What is neutropenia?

A

Decreased absolute neutrophil count.

43
Q

What is the lower limit for normal for absolute neutrophil count?

A

1500-2000 cells/mm3 of blood. Below 1500 is neutropenia.

44
Q

What is the danger of neutropenia?

A

Increases susceptibility to infection especially from fungi, encapsulated bacteria and gram-negative bacteria such as Staph.

45
Q

Name the two classes of neutropenia.

A

Acquired (more common) and Hereditary (rare).

46
Q

Name two types of acquired neutropenia.

A

Drug-induced - especially cytotoxic cancer drugs and autoimmune such as anti-neutrophil antibodies.

47
Q

Name 3 types of hereditary neutropenia.

A

Familial (benign), cyclic, and infantile genetic agranulocytosis (congenital).

48
Q

What are adhesion molecules?

A

Adhesion molecules are molecules on the surfaces of cells such as neutrophils, macrophages and vascular epithelial cells that bind to eachother so that these cells can cross the vasculature and go into the tissues.

49
Q

Name 4 types of adhesion molecules.

A

Vascular addressin (on neutrophil) or CD34 binds to L-selectin (on vascular epithelium), Integrin or LAF-1 (on neutrophil) binds to ICAM-1 on vascular epithelium.

50
Q

What is CD18?

A

CD-18 makes up the common beta subunits that are part of the LAF-1 family of adhesion molecules. Deficient CD18 leads to a disease called Leukocyte adhesion deficiency.

51
Q

What is the acute phase response?

A

A complex systemic early-defense system activated by trauma, infection, stress, neoplasia, and inflammation.

52
Q

The acute phase response is mediated by what?

A

Acute phase proteins.
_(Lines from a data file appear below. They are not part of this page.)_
/-! `State.setEff` -/
@[simp] theorem State.setEff_cfg (rb sm : Bool) : (s.setEff rb sm).cfg = s.cfg := rfl
@[simp] theorem State.setEff_regs (rb sm : Bool) : (s.setEff rb sm).regs = s.regs := rfl
@[simp] theorem State.setEff_pc (rb sm : Bool) : (s.setEff rb sm).pc = s.pc := rfl
@[simp] theorem State.setEff_cr (rb sm : Bool) : (s.setEff rb sm).cr = s.cr := rfl
@[simp] theorem State.setEff_unit (rb sm : Bool) : (s.setEff rb sm).unit = { s.unit with effRB := rb, effSM := sm } := rfl
@[simp] theorem State.setEff_run (rb sm : Bool) : (s.setEff rb sm).run = s.run := rfl
@[simp] theorem State.setEff_singleStep (rb sm : Bool) : (s.setEff rb sm).singleStep = s.singleStep := rfl
@[simp] theorem State.setEff_waiting (rb sm : Bool) : (s.setEff rb sm).waiting = s.waiting := rfl
@[simp] theorem State.setEff_stopRequest (rb sm : Bool) : (s.setEff rb sm).stopRequest = s.stopRequest := rfl
@[simp] theorem State.setEff_time (rb sm : Bool) : (s.setEff rb sm).time = s.time := rfl
@[simp] theorem State.setEff_events (rb sm : Bool) : (s.setEff rb sm).events = s.events := rfl
@[simp] theorem State.setEff_seq (rb sm : Bool) : (s.setEff rb sm).seq = s.seq := rfl
@[simp] theorem State.setEff_dev (rb sm : Bool) : (s.setEff rb sm).dev = s.dev := rfl
@[simp] theorem State.setEff_mem (rb sm : Bool) : (s.setEff rb sm).mem = s.mem := rfl
@[simp] theorem State.setEff_fds (rb sm : Bool) : (s.setEff rb sm).fds = s.fds := rfl
@[simp] theorem State.setEff_pipes (rb sm : Bool) : (s.setEff rb sm).pipes = s.pipes := rfl
@[simp] theorem State.setEff_nextPipe (rb sm : Bool) : (s.setEff rb sm).nextPipe = s.nextPipe := rfl
@[simp] theorem State.setEff_host (rb sm : Bool) : (s.setEff rb sm).host = s.host := rfl

/-! `State.countAccess` -/
@[simp] theorem State.countAccess_cfg : (s.countAccess).cfg = s.cfg := rfl
@[simp] theorem State.countAccess_regs : (s.countAccess).regs = s.regs := rfl
@[simp] theorem State.countAccess_pc : (s.countAccess).pc = s.pc := rfl
@[simp] theorem State.countAccess_cr : (s.countAccess).cr = s.cr := rfl
@[simp] theorem State.countAccess_unit : (s.countAccess).unit = { s.unit with acc := s.unit.acc + 1 } := rfl
@[simp] theorem State.countAccess_run : (s.countAccess).run = s.run := rfl
@[simp] theorem State.countAccess_singleStep : (s.countAccess).singleStep = s.singleStep := rfl
@[simp] theorem State.countAccess_waiting : (s.countAccess).waiting = s.waiting := rfl
@[simp] theorem State.countAccess_stopRequest : (s.countAccess).stopRequest = s.stopRequest := rfl
@[simp] theorem State.countAccess_time : (s.countAccess).time = s.time := rfl
@[simp] theorem State.countAccess_events : (s.countAccess).events = s.events := rfl
@[simp] theorem State.countAccess_seq : (s.countAccess).seq = s.seq := rfl
@[simp] theorem State.countAccess_dev : (s.countAccess).dev = s.dev := rfl
@[simp] theorem State.countAccess_mem : (s.countAccess).mem = s.mem := rfl
@[simp] theorem State.countAccess_fds : (s.countAccess).fds = s.fds := rfl
@[simp] theorem State.countAccess_pipes : (s.countAccess).pipes = s.pipes := rfl
@[simp] theorem State.countAccess_nextPipe : (s.countAccess).nextPipe = s.nextPipe := rfl
@[simp] theorem State.countAccess_host : (s.countAccess).host = s.host := rfl

/-! `State.clearQueue` -/
@[simp] theorem State.clearQueue_cfg : (s.clearQueue).cfg = s.cfg := rfl
@[simp] theorem State.clearQueue_regs : (s.clearQueue).regs = s.regs := rfl
@[simp] theorem State.clearQueue_pc : (s.clearQueue).pc = s.pc := rfl
@[simp] theorem State.clearQueue_cr : (s.clearQueue).cr = s.cr := rfl
@[simp] theorem State.clearQueue_unit : (s.clearQueue).unit = { s.unit with queue := [] } := rfl
@[simp] theorem State.clearQueue_run : (s.clearQueue).run = s.run := rfl
@[simp] theorem State.clearQueue_singleStep : (s.clearQueue).singleStep = s.singleStep := rfl
@[simp] theorem State.clearQueue_waiting : (s.clearQueue).waiting = s.waiting := rfl
@[simp] theorem State.clearQueue_stopRequest : (s.clearQueue).stopRequest = s.stopRequest := rfl
@[simp] theorem State.clearQueue_time : (s.clearQueue).time = s.time := rfl
@[simp] theorem State.clearQueue_events : (s.clearQueue).events = s.events := rfl
@[simp] theorem State.clearQueue_seq : (s.clearQueue).seq = s.seq := rfl
@[simp] theorem State.clearQueue_dev : (s.clearQueue).dev = s.dev := rfl
@[simp] theorem State.clearQueue_mem : (s.clearQueue).mem = s.mem := rfl
@[simp] theorem State.clearQueue_fds : (s.clearQueue).fds = s.fds := rfl
@[simp] theorem State.clearQueue_pipes : (s.clearQueue).pipes = s.pipes := rfl
@[simp] theorem State.clearQueue_nextPipe : (s.clearQueue).nextPipe = s.nextPipe := rfl
@[simp] theorem State.clearQueue_host : (s.clearQueue).host = s.host := rfl

/-! `State.refreshEff` -/
@[simp] theorem State.refreshEff_cfg : (s.refreshEff).cfg = s.cfg := rfl
@[simp] theorem State.refreshEff_regs : (s.refreshEff).regs = s.regs := rfl
@[simp] theorem State.refreshEff_pc : (s.refreshEff).pc = s.pc := rfl
@[simp] theorem State.refreshEff_cr : (s.refreshEff).cr = s.cr := rfl
@[simp] theorem State.refreshEff_unit : (s.refreshEff).unit = { s.unit with effRB := pswRB s.cr.psw, effSM := pswSM s.cr.psw } := rfl
@[simp] theorem State.refreshEff_run : (s.refreshEff).run = s.run := rfl
@[simp] theorem State.refreshEff_singleStep : (s.refreshEff).singleStep = s.singleStep := rfl
@[simp] theorem State.refreshEff_waiting : (s.refreshEff).waiting = s.waiting := rfl
@[simp] theorem State.refreshEff_stopRequest : (s.refreshEff).stopRequest = s.stopRequest := rfl
@[simp] theorem State.refreshEff_time : (s.refreshEff).time = s.time := rfl
@[simp] theorem State.refreshEff_events : (s.refreshEff).events = s.events := rfl
@[simp] theorem State.refreshEff_seq : (s.refreshEff).seq = s.seq := rfl
@[simp] theorem State.refreshEff_dev : (s.refreshEff).dev = s.dev := rfl
@[simp] theorem State.refreshEff_mem : (s.refreshEff).mem = s.mem := rfl
@[simp] theorem State.refreshEff_fds : (s.refreshEff).fds = s.fds := rfl
@[simp] theorem State.refreshEff_pipes : (s.refreshEff).pipes = s.pipes := rfl
@[simp] theorem State.refreshEff_nextPipe : (s.refreshEff).nextPipe = s.nextPipe := rfl
@[simp] theorem State.refreshEff_host : (s.refreshEff).host = s.host := rfl

/-! `State.discard` -/
@[simp] theorem State.discard_cfg : (s.discard).cfg = s.cfg := rfl
@[simp] theorem State.discard_regs : (s.discard).regs = s.regs := rfl
@[simp] theorem State.discard_pc : (s.discard).pc = s.pc := rfl
@[simp] theorem State.discard_cr : (s.discard).cr = s.cr := rfl
@[simp] theorem State.discard_unit : (s.discard).unit = { s.unit with queue := [], effRB := pswRB s.cr.psw, effSM := pswSM s.cr.psw } := rfl
@[simp] theorem State.discard_run : (s.discard).run = s.run := rfl
@[simp] theorem State.discard_singleStep : (s.discard).singleStep = s.singleStep := rfl
@[simp] theorem State.discard_waiting : (s.discard).waiting = s.waiting := rfl
@[simp] theorem State.discard_stopRequest : (s.discard).stopRequest = s.stopRequest := rfl
@[simp] theorem State.discard_time : (s.discard).time = s.time := rfl
@[simp] theorem State.discard_events : (s.discard).events = s.events := rfl
@[simp] theorem State.discard_seq : (s.discard).seq = s.seq := rfl
@[simp] theorem State.discard_dev : (s.discard).dev = s.dev := rfl
@[simp] theorem State.discard_mem : (s.discard).mem = s.mem := rfl
@[simp] theorem State.discard_fds : (s.discard).fds = s.fds := rfl
@[simp] theorem State.discard_pipes : (s.discard).pipes = s.pipes := rfl
@[simp] theorem State.discard_nextPipe : (s.discard).nextPipe = s.nextPipe := rfl
@[simp] theorem State.discard_host : (s.discard).host = s.host := rfl

/-! `State.markRaised` -/
@[simp] theorem State.markRaised_cfg : (s.markRaised).cfg = s.cfg := rfl
@[simp] theorem State.markRaised_regs : (s.markRaised).regs = s.regs := rfl
@[simp] theorem State.markRaised_pc : (s.markRaised).pc = s.pc := rfl
@[simp] theorem State.markRaised_cr : (s.markRaised).cr = s.cr := rfl
@[simp] theorem State.markRaised_unit : (s.markRaised).unit = { s.unit with raised := true } := rfl
@[simp] theorem State.markRaised_run : (s.markRaised).run = s.run := rfl
@[simp] theorem State.markRaised_singleStep : (s.markRaised).singleStep = s.singleStep := rfl
@[simp] theorem State.markRaised_waiting : (s.markRaised).waiting = s.waiting := rfl
@[simp] theorem State.markRaised_stopRequest : (s.markRaised).stopRequest = s.stopRequest := rfl
@[simp] theorem State.markRaised_time : (s.markRaised).time = s.time := rfl
@[simp] theorem State.markRaised_events : (s.markRaised).events = s.events := rfl
@[simp] theorem State.markRaised_seq : (s.markRaised).seq = s.seq := rfl
@[simp] theorem State.markRaised_dev : (s.markRaised).dev = s.dev := rfl
@[simp] theorem State.markRaised_mem : (s.markRaised).mem = s.mem := rfl
@[simp] theorem State.markRaised_fds : (s.markRaised).fds = s.fds := rfl
@[simp] theorem State.markRaised_pipes : (s.markRaised).pipes = s.pipes := rfl
@[simp] theorem State.markRaised_nextPipe : (s.markRaised).nextPipe = s.nextPipe := rfl
@[simp] theorem State.markRaised_host : (s.markRaised).host = s.host := rfl

/-! `State.startUnit` -/
@[simp] theorem State.startUnit_cfg (w : Word) : (s.startUnit w).cfg = s.cfg := rfl
@[simp] theorem State.startUnit_regs (w : Word) : (s.startUnit w).regs = s.regs := rfl
@[simp] theorem State.startUnit_pc (w : Word) : (s.startUnit w).pc = s.pc := rfl
@[simp] theorem State.startUnit_cr (w : Word) : (s.startUnit w).cr = s.cr := rfl
@[simp] theorem State.startUnit_unit (w : Word) : (s.startUnit w).unit = { UnitState.idle s.cr.psw with word := w } := rfl
@[simp] theorem State.startUnit_run (w : Word) : (s.startUnit w).run = s.run := rfl
@[simp] theorem State.startUnit_singleStep (w : Word) : (s.startUnit w).singleStep = s.singleStep := rfl
@[simp] theorem State.startUnit_waiting (w : Word) : (s.startUnit w).waiting = s.waiting := rfl
@[simp] theorem State.startUnit_stopRequest (w : Word) : (s.startUnit w).stopRequest = s.stopRequest := rfl
@[simp] theorem State.startUnit_time (w : Word) : (s.startUnit w).time = s.time := rfl
@[simp] theorem State.startUnit_events (w : Word) : (s.startUnit w).events = s.events := rfl
@[simp] theorem State.startUnit_seq (w : Word) : (s.startUnit w).seq = s.seq := rfl
@[simp] theorem State.startUnit_dev (w : Word) : (s.startUnit w).dev = s.dev := rfl
@[simp] theorem State.startUnit_mem (w : Word) : (s.startUnit w).mem = s.mem := rfl
@[simp] theorem State.startUnit_fds (w : Word) : (s.startUnit w).fds = s.fds := rfl
@[simp] theorem State.startUnit_pipes (w : Word) : (s.startUnit w).pipes = s.pipes := rfl
@[simp] theorem State.startUnit_nextPipe (w : Word) : (s.startUnit w).nextPipe = s.nextPipe := rfl
@[simp] theorem State.startUnit_host (w : Word) : (s.startUnit w).host = s.host := rfl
Bacteria induce macrophages to produce IL-6. IL-6 acts on hepatocytes to induce synthesis of acute phase proteins.

53
Q

What are the acute phase proteins and what is their role?

A

C-reactive protein - acts as an opsonin and is used to identify patients with active inflammatory processes.
Ferritin - binds and sequesters iron to inhibit microbial growth.
fibrinogen - a coagulation factor (the levels of fibrinogen correlate with the erythrocyte sedimentation rate which is measured as an inflammation indicator).
Albumin - production is down-regulated during acute phase response.
Mannose-binding lectin - binds to bacteria and activates complement.

54
Q

What do virus infected cells produce?

A

alpha and beta Interferon.

55
Q

What do the Interferons do?

A
  1. induce resistance to viral replication in all cells.
  2. increase expression of ligands for receptors on NK cells.
  3. activate NK cells to kill the virus-infected cell.
  4. cause viral dsRNA to activate RNAse L leading to degradation of mRNA and apoptosis.
  5. increases the expression of MHCI molecules on nucleated cells.
56
Q

What do NK cells do?

A
  1. kill virus infected cells with intracellular pathogens and tumors using cytotoxic granules with perforin and granzymes.
  2. kill infected cells and tumors that express stress molecules.
  3. bind to and kill antibody-coated pathogens - this is called antibody dependent cell-mediated cytotoxicity (ADCC).
57
Q

How are NK cells activated?

A

Virus infected cells produce Interferons (INF-a, INF-B) and cytokines (TNF-a and IL-12). These activate NK cells.

58
Q

What is the result of NK cell deficiencies?

A

The person will be susceptible to severe and/or recurrent infection with herpes viruses such as Herpes zoster, Herpes simplex, Epstein-Barr virus and Cytomegalovirus.